What problem does it solve for them, every single time?
What does "done well" look like?
1.2 Identify the Inputs
What information will the agent need to do its job? Think in two categories:
1. What the user will provide at runtime (dynamic inputs)
A customer name or account ID
A question typed into chat
An uploaded file (e.g., a contract to review)
2. What the agent always has access to (static context)
Company context set by your admin
Your personal context (role, preferences, working style)
Datasources you connect to the agent
Being explicit about inputs helps you write tighter instructions and choose the right datasources.
1.3 Map the Data and Tools the Agent Needs to Do Its Job
Every agent needs two things to be effective: information to draw from and actions it can take. Map both before you start configuring.
Knowledge: What does the agent need to know?
Datasources ground the agent in your organization’s actual information. Without them, it relies on general AI knowledge — which can be outdated or fabricated.
Integrations allow the agent to pull in data from third-party tools to help the agent complete its task.
Tips:
Keep it focused. Connecting too many datasources forces the agent to guess which one is the most relevant and where to look first.
Name datasources clearly; the agent reads the name to help understand what’s inside.
For tabular data (spreadsheets, CSVs, databases), the agent can run SQL-style queries which is great for “how many,” “what’s the total,” and “which accounts” questions.
Actions: What does the agent need to do?
Integrations also allow you to push out data created by your agent into third-party tools.

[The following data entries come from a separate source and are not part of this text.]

-- ==== Sys2Proof/Safety.lean ====
section
/-!
DEFINITION. Sys2Proof/Safety.lean: the terms in which claims speak of the machine: what every state of a run keeps,
when a word issues without a trap, and what an instruction leaves of the state.
-/
namespace Sys2Proof.Machine

/-! ### What a run keeps -/

/-- Memory keeps its canonical form. -/
def State.memOk (s : State) : Bool := Memory.wf s.mem

/-! ### A lane word that issues -/

/-- Every thread of the course passes the checks on the word's registers (R289) and, where the instruction acts for
it, reads no poisoned register (R154). -/
def State.clear (s : State) (i : Instr) : Bool :=
  s.ctxs.all (fun c => !s.cur.course.contains c.id ||
    (regsOk (s.regsOf c) (s.shp i) (s.pfx i) &&
      (fate (s.shp i) (s.pfx i) c.regs != .acts || !readsPoison (s.shp i) (s.pfx i) c.regs)))

/-- A thread of the course acts: its guard holds and its mask does not turn it off (R42, R283). -/
def State.acts (s : State) (i : Instr) (c : Ctx) : Bool :=
  s.cur.course.contains c.id && fate (s.shp i) (s.pfx i) c.regs == .acts

/-- The address after the word that issues. -/
def State.nextPc (s : State) : Word := s.cur.pc + 4

/-- Two lists of one length, related place by place. -/
def Each {α : Type} (r : α → α → Prop) : List α → List α → Prop
  | [], [] => True
  | a :: as, b :: bs => r a b ∧ Each r as bs
  | _, _ => False

/-- One context before and after a lane word: outside the course it is unchanged; a thread that is off goes on with
its registers unchanged; one that a mask clears goes on with its destination zero (R283); one that acts does as the
instruction says. -/
def ThreadStep (s : State) (i : Instr) (does : Ctx → Ctx → Prop) (c c' : Ctx) : Prop :=
  if s.cur.course.contains c.id then
    match fate (s.shp i) (s.pfx i) c.regs with
    | .acts => does c c'
    | .off => c' = c.goto s.nextPc
    | .zeroed => c' = { c.goto s.nextPc with regs := zeroDest (s.shp i) c.regs }
  else c' = c

/-- A lane word completes: it leaves everything but its threads as it was, and every context steps as the
instruction says. -/
def Completes (s : State) (i : Instr) (does : Ctx → Ctx → Prop) : Prop :=
  ∃ t, exec i s = .next t ∧ t = { s with ctxs := t.ctxs, nextNum := s.nextNum + 1 } ∧
    Each (ThreadStep s i does) s.ctxs t.ctxs

/-- A thread goes to the next word with new registers and nothing more outstanding. -/
def Moves (s : State) (c c' : Ctx) (r : Regs) : Prop := c' = { c.goto s.nextPc with regs := r }

/-- The registers of a thread once the word that issues has recorded its bits of %warn (R298, R300). -/
def State.recorded (s : State) (i : Instr) (c : Ctx) : Regs := (c.warned (s.wordWarn i)).regs

/-- A thread writes one lane register with a value, changes no other register, and goes on. -/
def Writes (s : State) (i : Instr) (d : Reg) (value : Ctx → Word → Prop) (c c' : Ctx) : Prop :=
  ∃ x, value c x ∧ Moves s c c' ((s.recorded i c).put d x)

/-- A thread writes one predicate, changes no other register, and goes on. -/
def WritesPred (s : State) (i : Instr) (p : BitVec 3) (value : Ctx → Bool) (c c' : Ctx) : Prop :=
  Moves s c c' ((s.recorded i c).putPred p (value c))

/-- Element j of a lane register in a view of width w (R108). -/
def Ctx.elem (c : Ctx) (w : Nat) (n : Reg) (j : Nat) : Nat := elemAt w (c.regs.get n).toNat j

/-- Every element of a result is a function of the elements of v(a) and v(b) at its place. -/
def Elementwise (w : Nat) (a b : Reg) (g : Nat → Nat → Nat) (c : Ctx) (x : Word) : Prop :=
  ∀ j < 64 / w, elemAt w x.toNat j = g (c.elem w a j) (c.elem w b j)

/-- Every element of a result is a function of the element of v(a) at its place. -/
def Elementwise1 (w : Nat) (a : Reg) (g : Nat → Nat) (c : Ctx) (x : Word) : Prop :=
  ∀ j < 64 / w, elemAt w x.toNat j = g (c.elem w a j)
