/-- R200 to R203, R371: a CALLF goes on as a CALL; then each acting thread in turn either records FORKNONE, where it
has four open forks, no free thread slot in its home lane, or no predicted values, or forks: the callee is the thread
itself, one level deeper, and its continuation stands at the next word with the predicted v0 to v3 and all else as it
was.

R202: the innermost call of a context whose return point and v63 are those of a RET trains the predictor of the
thread's partition: its entry, (address >> 2) mod 256, takes the tag, address bits 55:10, the returned v0 to v3, and
stride and confidence: 0 where the entry was invalid or of another tag, else the differences, and 1 more, at most 3,
where all equal the old stride and 1 less, at least 0, elsewhere. A continuation's training goes into its fork, for
its commit (log entry 30). A RET that matches no call trains nothing.

R202, R208, R209, R210, R211, R213: a RET jumps to %lr; then for each acting thread the innermost call that it returns
from trains the predictor, and the fork or frame that it ends is resolved. Where a fork's v0 to v3 are as predicted
and no store of the callee has touched what the continuation loaded, the thread takes over the continuation's context,
with the callee's generator and the flags of both, and the continuation's stores enter the store path in their order;
otherwise it goes on from the checkpoint with the callee's v0 to v3. Either way the fork is gone. A pending frame, and
a RET that matches neither, go on so. -/
def Obligations.ForkedCalls : Prop :=
  (∀ (s : State) (b : LB),
     let i : Instr := .callf b
     let target : Word := s.nextPc + BitVec.ofInt 64 (4 * b.off.toInt)
     (s.clear i = true → s.lands i (fun _ => target) → ∃ u,
       exec i s = .next ((s.actors i).foldl (callfThread (s.pfx i) b) u) ∧
       u = { s with ctxs := u.ctxs, nextNum := s.nextNum + 1 } ∧
       Each (ThreadStep s i (fun c c' => Jumps c c' target { s.recorded i c with lr := s.nextPc })) s.ctxs u.ctxs) ∧
     (∀ (p : Pfx) (c d : Ctx), s.ctx? c.id = some d →
       let call : CallRec := { pc := s.cur.pc, ret := s.nextPc, sp := c.regs.get 63 }
       let t := callfThread p b s c
       (c.fdepth ≥ 4 ∨ s.freeSlot c = none ∨ s.prediction p c = none → t.ctx? c.id = some { d with
         calls := call :: d.calls, regs := { d.regs with warn := d.regs.warn ||| warnFORKNONE } } ∧ t.forks = s.forks) ∧
       (∀ slot preds, c.fdepth < 4 → s.freeSlot c = some slot → s.prediction p c = some preds →
         s.ctx? { c.id with lvl := c.fdepth + 1 } = none → c.id.lvl ≠ c.fdepth + 1 →
         t.ctx? c.id = some { d with
           calls := call :: d.calls
           regs := { d.regs with lr := s.nextPc }
           pc := target
           fdepth := d.fdepth + 1 } ∧
         (∃ k, t.ctx? { c.id with lvl := c.fdepth + 1 } = some k ∧ k.pc = s.nextPc ∧
           k.regs.get 0 = preds.getD 0 0 ∧ k.regs.get 1 = preds.getD 1 0 ∧ k.regs.get 2 = preds.getD 2 0 ∧
           k.regs.get 3 = preds.getD 3 0 ∧ (∀ n, 4 ≤ n.toNat → k.regs.get n = c.regs.get n)) ∧
         (t.forks.map (fun g => (g.wg, g.tix, g.depth, g.preds))) =
           s.forks.map (fun g => (g.wg, g.tix, g.depth, g.preds)) ++ [(c.id.wg, c.id.tix, c.fdepth + 1, preds)]))) ∧
  (∀ (s : State) (c : Ctx),
     let t := s.trainReturn c
     let four : List Word := [c.regs.get 0, c.regs.get 1, c.regs.get 2, c.regs.get 3]
     let returns (r : CallRec) : Prop := r.ret = c.regs.lr ∧ r.sp = c.regs.get 63
     ((∀ r ∈ c.calls, ¬returns r) → t = s) ∧
     (∀ newer r older, c.calls = newer ++ r :: older → returns r → (∀ x ∈ newer, ¬returns x) → s.ctx? c.id = some c →
       t.ctx? c.id = some { c with calls := newer ++ older } ∧ OnlyCtx s t c.id ∧
       (c.id.lvl ≠ 0 → t.parts = s.parts ∧ ∀ g ∈ t.forks, ∃ o ∈ s.forks,
         g = if o.wg = c.id.wg ∧ o.tix = c.id.tix ∧ o.depth = c.id.lvl then { o with trains := o.trains ++ [(r.pc, four)] } else o) ∧
       (c.id.lvl = 0 → t.forks = s.forks ∧
         let before := (s.part (s.coreOf c) (s.partOf c)).preds
         let after := (t.part (s.coreOf c) (s.partOf c)).preds
         let n := r.pc.toNat / 2 ^ 2 % 256
         let tag := r.pc.toNat / 2 ^ 10 % 2 ^ 46
         (∀ k, k ≠ n → Table.find after k = Table.find before k) ∧
         ∃ e, Table.find after n = some e ∧ e.tag = tag ∧ e.last = four ∧
           ((∀ o, Table.find before n = some o → o.tag ≠ tag) → e.stride = [0, 0, 0, 0] ∧ e.conf = 0) ∧
           (∀ o, Table.find before n = some o → o.tag = tag → e.stride = List.zipWith (fun x y => x - y) four o.last ∧
             (e.stride = o.stride → e.conf = min (o.conf + 1) 3) ∧ (e.stride ≠ o.stride → e.conf = max o.conf 1 - 1))))) ∧
  ((∀ (s : State) (f : LX), s.clear (.ret f) = true → s.lands (.ret f) (fun c => c.regs.lr) → ∃ u,
       exec (.ret f) s = .next ((s.actors (.ret f)).foldl (fun t c => (t.trainReturn c).endCall c) u) ∧
       u = { s with ctxs := u.ctxs, nextNum := s.nextNum + 1 } ∧
       Each (ThreadStep s (.ret f) (fun c c' => Jumps c c' c.regs.lr (s.recorded (.ret f) c))) s.ctxs u.ctxs) ∧
     ∀ (s : State) (c b : Ctx), c.id.lvl = 0 → s.ctx? c.id = some b →
     (∀ l, s.launchOf? c.id.wg = some l → (s.queue l.queue).trace = false) →
     let t := s.endCall c
     let four (r : Regs) : List Word := [r.get 0, r.get 1, r.get 2, r.get 3]
     let names (l : List Fork) : List (Nat × Nat × Nat) := l.map (fun x => (x.wg, x.tix, x.depth))
     let writes (l : List PendingWrite) : List (Option CtxId × Nat × HomeOp) := l.map (fun p => (p.src, p.key, p.op))
     (∀ (g : Fork) (k : Ctx), s.innermost c.id.wg c.id.tix = some g → g.depth ≠ 0 →
       s.ctx? { c.id with lvl := g.depth } = some k → g.ret = c.regs.lr → g.checkpoint.get 63 = c.regs.get 63 →
       names t.forks = (names s.forks).filter (fun x => x != (c.id.wg, c.id.tix, g.depth)) ∧
       t.ctx? { c.id with lvl := g.depth } = none ∧
       (four c.regs = g.preds → g.hit = false →
         writes t.stores = writes s.stores ++ g.buffer.flatMap (fun x => (storeParts x.key x.bytes).map (fun e => (some c.id, e))) ∧
         ∃ m, t.ctx? c.id = some m ∧ m.pc = k.pc ∧ m.regs.v = k.regs.v ∧ m.regs.p = k.regs.p ∧
           m.regs.mode = k.regs.mode ∧ m.regs.fflags = k.regs.fflags ||| b.regs.fflags ∧
           m.regs.rngc = b.regs.rngc ∧ m.regs.rngk = b.regs.rngk ∧ m.fdepth = b.fdepth - 1) ∧
       (four c.regs ≠ g.preds ∨ g.hit = true → t.stores = s.stores ∧ ∃ m, t.ctx? c.id = some m ∧ m.pc = g.ret ∧
         four m.regs = four b.regs ∧ (∀ n, 4 ≤ n.toNat → m.regs.get n = g.checkpoint.get n) ∧
         m.regs.p = g.checkpoint.p ∧ m.regs.lr = g.ret ∧ m.fdepth = b.fdepth - 1)) ∧
     (∀ g gs, s.innermost c.id.wg c.id.tix = none → c.frames = g :: gs → g.ret = c.regs.lr → g.regs.get 63 = c.regs.get 63 →
       OnlyCtx s t c.id ∧ ∃ m, t.ctx? c.id = some m ∧ m.frames = gs ∧ m.pc = g.ret ∧ four m.regs = four b.regs ∧
         (∀ n, 4 ≤ n.toNat → m.regs.get n = g.regs.get n) ∧ m.fdepth = b.fdepth - 1) ∧
     ((∀ g, s.innermost c.id.wg c.id.tix = some g → g.ret ≠ c.regs.lr ∨ g.checkpoint.get 63 ≠ c.regs.get 63) →
       (s.innermost c.id.wg c.id.tix = none →
         ∀ g ∈ c.frames.head?, g.ret ≠ c.regs.lr ∨ g.regs.get 63 ≠ c.regs.get 63) → t = s))
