theorem saOf_packSA (o : BitVec 6) (f : SA) : saOf (packSA o f) = f := by
  cases f
  simp only [saOf, field, SA.mk.injEq]
  refine ⟨?_, ?_, ?_, ?_, ?_⟩ <;>
    (apply BitVec.eq_of_getLsbD_eq
     intro i hi
     rw [BitVec.getLsbD_extractLsb', packSA_bit]
     simp only [hi, decide_true, Bool.true_and]
     simp (disch := omega) only [if_pos, if_neg]
     congr 1
     omega)

theorem packSI_bit (o : BitVec 6) (f : SI) (i : Nat) :
    (packSI o f).getLsbD i =
    if i < 13 then f.imm.getLsbD i
    else if i < 19 then f.a.getLsbD (i - 13)
    else if i < 25 then f.d.getLsbD (i - 19)
    else if i < 31 then o.getLsbD (i - 25)
    else BitVec.getLsbD (1 : BitVec 1) (i - 31) := by
  rw [getLsbD_concat (headBits 1 o ++ f.d ++ f.a) f.imm (packSI o f) rfl rfl]
  rw [getLsbD_concat (headBits 1 o ++ f.d) f.a (headBits 1 o ++ f.d ++ f.a) rfl rfl]
  rw [getLsbD_concat (headBits 1 o) f.d (headBits 1 o ++ f.d) rfl rfl]
  simp only [headBits_bit, Nat.sub_sub, sub_lt_pos, Nat.reduceAdd, Nat.reduceLT]

theorem setOf_packSI (o : BitVec 6) (f : SI) : setOf (packSI o f) = 1 := by
  apply BitVec.eq_of_getLsbD_eq
  intro i hi
  have : i = 0 := by omega
  subst this
  rw [setOf, field, BitVec.getLsbD_extractLsb', packSI_bit]
  rfl

theorem opcOf_packSI (o : BitVec 6) (f : SI) : opcOf (packSI o f) = o := by
  apply BitVec.eq_of_getLsbD_eq
  intro i hi
  rw [opcOf, field, BitVec.getLsbD_extractLsb', packSI_bit]
  simp only [hi, decide_true, Bool.true_and]
  simp (disch := omega) only [if_pos, if_neg]
  congr 1
  omega

theorem siOf_packSI (o : BitVec 6) (f : SI) : siOf (packSI o f) = f := by
  cases f
  simp only [siOf, field, SI.mk.injEq]
  refine ⟨?_, ?_, ?_⟩ <;>
    (apply BitVec.eq_of_getLsbD_eq
     intro i hi
     rw [BitVec.getLsbD_extractLsb', packSI_bit]
     simp only [hi, decide_true, Bool.true_and]
     simp (disch := omega) only [if_pos, if_neg]
     congr 1
     omega)

theorem packSW_bit (o : BitVec 6) (f : SW) (i : Nat) :
    (packSW o f).getLsbD i =
    if i < 19 then f.imm.getLsbD i
    else if i < 25 then f.d.getLsbD (i - 19)
    else if i < 31 then o.getLsbD (i - 25)
    else BitVec.getLsbD (1 : BitVec 1) (i - 31) := by
  rw [getLsbD_concat (headBits 1 o ++ f.d) f.imm (packSW o f) rfl rfl]
  rw [getLsbD_concat (headBits 1 o) f.d (headBits 1 o ++ f.d) rfl rfl]
  simp only [headBits_bit, Nat.sub_sub, sub_lt_pos, Nat.reduceAdd, Nat.reduceLT]

theorem setOf_packSW (o : BitVec 6) (f : SW) : setOf (packSW o f) = 1 := by
  apply BitVec.eq_of_getLsbD_eq
  intro i hi
  have : i = 0 := by omega
  subst this
  rw [setOf, field, BitVec.getLsbD_extractLsb', packSW_bit]
  rfl

theorem opcOf_packSW (o : BitVec 6) (f : SW) : opcOf (packSW o f) = o := by
  apply BitVec.eq_of_getLsbD_eq
  intro i hi
  rw [opcOf, field, BitVec.getLsbD_extractLsb', packSW_bit]
  simp only [hi, decide_true, Bool.true_and]
  simp (disch := omega) only [if_pos, if_neg]
  congr 1
  omega
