/-- Operands of MEASURE, DEVNUM and ROUTES at their bounds; the entry of device 4095 is V with link 23. -/
theorem witness_MailboxDevice_operands : (List.replicate 32 (0 : Byte)).length = 32 ∧
    (fieldAt (leBytes 2 0xFFE ++ List.replicate 14 0) 0 2 < 0xFFF ∧ nonzero (leBytes 2 0xFFE ++ List.replicate 14 0) 2 14 = false) ∧
    (let b := leBytes 2 4095 ++ leBytes 2 1 ++ List.replicate 12 (0 : Byte)
     let s : State := { stage lone with mem := cellsWrite [] hostBase (leBytes 4 0x80000017) }
     fieldAt b 0 2 + fieldAt b 2 2 ≤ 4096 ∧ nonzero b 4 4 = false ∧ s.memNat (hostBase + fieldAt b 8 8) 4 = 0x80000017 ∧
     bitsAt 0x80000017 4 0 ≤ 23 ∧ bitsAt 0x80000017 30 12 = 0 ∧ bitsAt 0x80000017 7 5 = 0) := by decide

def session (starts : List (Nat × Nat × Word)) (st : Option (Nat × Option Nat)) : Capture :=
  { area := 0x1000, regions := [((sa 0).toNat, 256)], packets := [], digests := [], replay := none, starts := starts, stage := st }

theorem witness_Platform_capture : ({ stage lone with launches := [{ placedLaunch with phase := .finished }] } : State).launches.any
    Launch.unfinished = false ∧ (session [(1, 0, 0)] none).starts ≠ [] ∧ (sa 0).toNat % 256 = 0 ∧
    (session [(1, 0, 0)] (some (0, some 1))).starts[0]? = some (1, 0, 0) ∧
    ((session [(1, 0, 0)] none).digests.find? (fun d => d.1 == 1)).map Prod.snd = none := by decide

def isWord (r : CodeRead) : Bool :=
  match r with
  | .word _ => true
  | _ => false

theorem witness_Platform_units : isSlabKey (slabKey 191 0x7FFFFF) = true ∧ isAccKey (accKey 0 0) = true ∧ isHbmKey hbmBase = true ∧
    (stage lone).fillers 0 0 = [lone] ∧ isWord ((stage lone).memoryWord lone placedPc false) = true := by decide

/-- A thread with an instruction ADD at its program counter; one that has been passed over 64 times. -/
def coded (c : Ctx) : State :=
  { stage c with
    mem := cellsWrite [] (slabKey 0 0x10040) (leBytes 4 0x1C1821D0)
    parts := [(0, { Part.init with icache := placedWords 32 0x1C1821D0 })] }

theorem witness_Platform_picker : overduePc ((coded { lone with passed := 64 }).readyFor 0 0 .alu) = some placedPc ∧
    overduePc ((coded { lone with passed := 63 }).readyFor 0 0 .alu) = none := by decide

theorem witness_StepRuns :
    let s : State := { coded lone with agenda := [.issue 0 0 .alu false] }
    let f : Fetched := { start := placedPc, pc := placedPc, pfx := none, warn := 0, word := 0x1C1821D0,
                         what := some (.abs { d := 3, a := 1, b := 3, t := 5, gn := 0, g := 0 }) }
    s.partCtxs 0 0 = [lone] ∧ lone.lane < 32 ∧ lone.inflight = [] ∧ (s.part 0 0).busy .alu = false ∧
    s.issuedNow 0 0 lone = false ∧ s.codeWord lone placedPc = .word 0x1C1821D0 ∧ f.pipe = .alu ∧ s.ready lone f = true := by decide

theorem witness_EncodingRoundTrip : WellFormed (.add (fa 0)) = true ∧ (encode (.add (fa 0))).isSome = true := by decide

theorem witness_MemoryInvariant : (coded lone).memOk = true ∧
    (match step { coded lone with agenda := [.issue 0 0 .alu false] } with
      | .next _ => true
      | _ => false) = true := by decide
end Sys2Proof.Machine.Tests
end

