-- ==== Sys2Proof/Tests/Witness4.lean ====
section
/-!
SUPPORT. Sys2Proof/Tests/Witness4.lean: further states that meet the hypotheses of the statements: accesses to bytes that
another workgroup owns or that another device holds, teams at several words, copies that start together, and engines
that read and write on other devices.
-/
namespace Sys2Proof.Machine.Tests
open Sys2Proof Sys2Proof.Machine

/-! ### Accesses -/

/-- Core 0, whose handle entry 63 workgroup 5 holds: 64 bytes from a slab byte. -/
def ownedAt (base : Nat) : Table Core :=
  [(0, { Core.init with handles := [(63, { state := 1, seq := 0, base := base, len := 64, holder := 5, dst := 0 })] })]

def owned (s : State) (base : Nat) : State := { s with cores := ownedAt base }

/-- Bytes that another workgroup has come to own before a load, an atomic, a wait or a uniform load meets them. -/
theorem witness_Loads_owned : [(1, AccessOp.load true), (8, .load false), (4, .atomic 0 1 0), (8, .atomic 8 1 0), (8, .acq 5),
    (8, .waita 4)].all (fun x =>
    let a := acc0 x.1 x.2
    let c := flying (.access a false)
    let s := owned (handlerStage c) 0x100
    airborne s c (flight0 (.access a false)) && s.handleBars (some id0.wg) a.key a.size && !c.olderOver 7 a.key a.size &&
    c.exposed (flight0 (.access a false)) && s.freesNone c 7 && handles0 s && !s.touchesHeld a.key a.size && s.resident 0 &&
    s.stores.isEmpty && !isRemoteKey a.key) = true := by decide

/-- A continuation's load of such bytes, and of poisoned ones. -/
theorem witness_Loads_continuation :
    let a := acc0 8 (.load false)
    let c : Ctx := { flying (.access a false) with id := { id0 with lvl := 1 } }
    airborne (stage c) c (flight0 (.access a false)) = true ∧ c.id.lvl ≠ 0 ∧ c.olderOver 7 a.key 8 = false ∧
    (owned (stage c) 0x100).handleBars (some c.id.wg) a.key 8 = true ∧ (stage c).handleBars (some c.id.wg) a.key 8 = false ∧
    (({ stage c with poison := [poisonUnit a.key] } : State).ctxPoison c 7 a.key 8).isSome = true := by decide

/-- A write to another device without a route, with its thread and after the thread's end; one to an owned buffer. -/
theorem witness_Stores_unreached :
    let p : PendingWrite := { write0 (.put [1, 2] false) with key := remoteKey 5 false 0x100 }
    let holders (s : State) : List Ctx := s.ctxs.filter (fun c => c.live && covers id0 c.id.wg c.id.tix)
    let s (c : Ctx) : State := { stage c with stores := [p] }
    (s lone).writeReady p = true ∧ (s lone).touchesHeld p.key 2 = false ∧ isRemoteKey p.key = true ∧ p.sent = false ∧
    (s lone).devnum = none ∧ Table.find ({ s lone with devnum := some 0 } : State).routes (remoteDev p.key) = none ∧
    p.src = some id0 ∧ holders (s lone) = [lone] ∧ (s lone).ctx? lone.id = some lone ∧ holders (s { lone with status := .exited }) = [] ∧
    (s lone).handleBars (some 0) p.key 2 = false ∧
    (let q := write0 (.put [1, 2] false)
     let u : State := owned { stage lone with stores := [q] } 0x100
     q.src = some id0 ∧ u.writeReady q = true ∧ u.touchesHeld q.key 2 = false ∧ u.handleBars (some 0) q.key q.op.size = true) := by
  decide

theorem witness_UniformAccesses_owned :
    let c := loading []
    let s := owned (handlerStage c) 0x100
    s.handleBars (some 0) (slabKey 0 0x100) 8 = true ∧ handles0 s = true ∧ s.stores = [] ∧ s.ctx? c.id = some c ∧
    c.inflight.all c.exposed = true ∧ c.olderOver 7 (slabKey 0 0x100) 8 = false := by decide

/-- An ASWAIT that a write has shown its generation, one behind a write of its team, and one whose object is owned. -/
theorem witness_AssayReads_reads :
    let k : FlightKind := .aswait (slabKey 0 0x800) 4
    let s := handlerStage (flying k)
    let p : PendingWrite := { write0 (.put [1] false) with key := slabKey 0 0x83F, num := 3 }
    let r : Viewer := { wg := 0, tix := none, team := 0, core := 0, upto := 7 }
    ({ s with fits := [({ wg := 0, tix := 0, lvl := 1 }, 7, 9)] } : State).fitOf { wg := 0, tix := 32 * 0, lvl := 1 } 7 = some 9 ∧
    (r.sees p && overlaps p.key p.op.size (slabKey 0 0x800) 64) = true ∧
    (owned s 0x800).handleBars (some 0) (slabKey 0 0x800) 64 = true ∧ s.handleBars (some 0) (slabKey 0 0x800) 64 = false ∧
    handles0 (owned s 0x800) = true ∧ (flying k).exposed (flight0 k) = true := by decide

If the agent needs to… | Integration to use |
Send an email | Gmail / Outlook |
Create or update a task or doc | Notion, Linear, Confluence |
Log a call or update a deal | Salesforce, HubSpot |
Post a message | Slack or Teams |
Read or write spreadsheet data | Google Sheets |
Check or create calendar events | Google Calendar |
Tip: Only enable the integrations the agent genuinely needs. Every extra one adds surface area for unexpected behavior.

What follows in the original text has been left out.